WHAT IS EXPECTED:
At the line containing "State := Sys2Proof.Machine.State, Fault", start repeating the entries exactly, and continue through the last line.
[[ SUPPLIED INFORMATION, beginning ]]
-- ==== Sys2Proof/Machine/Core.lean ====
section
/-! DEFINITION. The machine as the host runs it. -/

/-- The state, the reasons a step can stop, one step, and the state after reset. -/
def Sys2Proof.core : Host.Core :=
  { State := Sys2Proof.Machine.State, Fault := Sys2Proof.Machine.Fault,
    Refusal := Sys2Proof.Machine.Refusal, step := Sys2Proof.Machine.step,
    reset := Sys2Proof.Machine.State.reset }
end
[[ SUPPLIED INFORMATION, end ]]
TASK RESPONSE:
  { State := Sys2Proof.Machine.State, Fault := Sys2Proof.Machine.Fault,
    Refusal := Sys2Proof.Machine.Refusal, step := Sys2Proof.Machine.step,
    reset := Sys2Proof.Machine.State.reset }
end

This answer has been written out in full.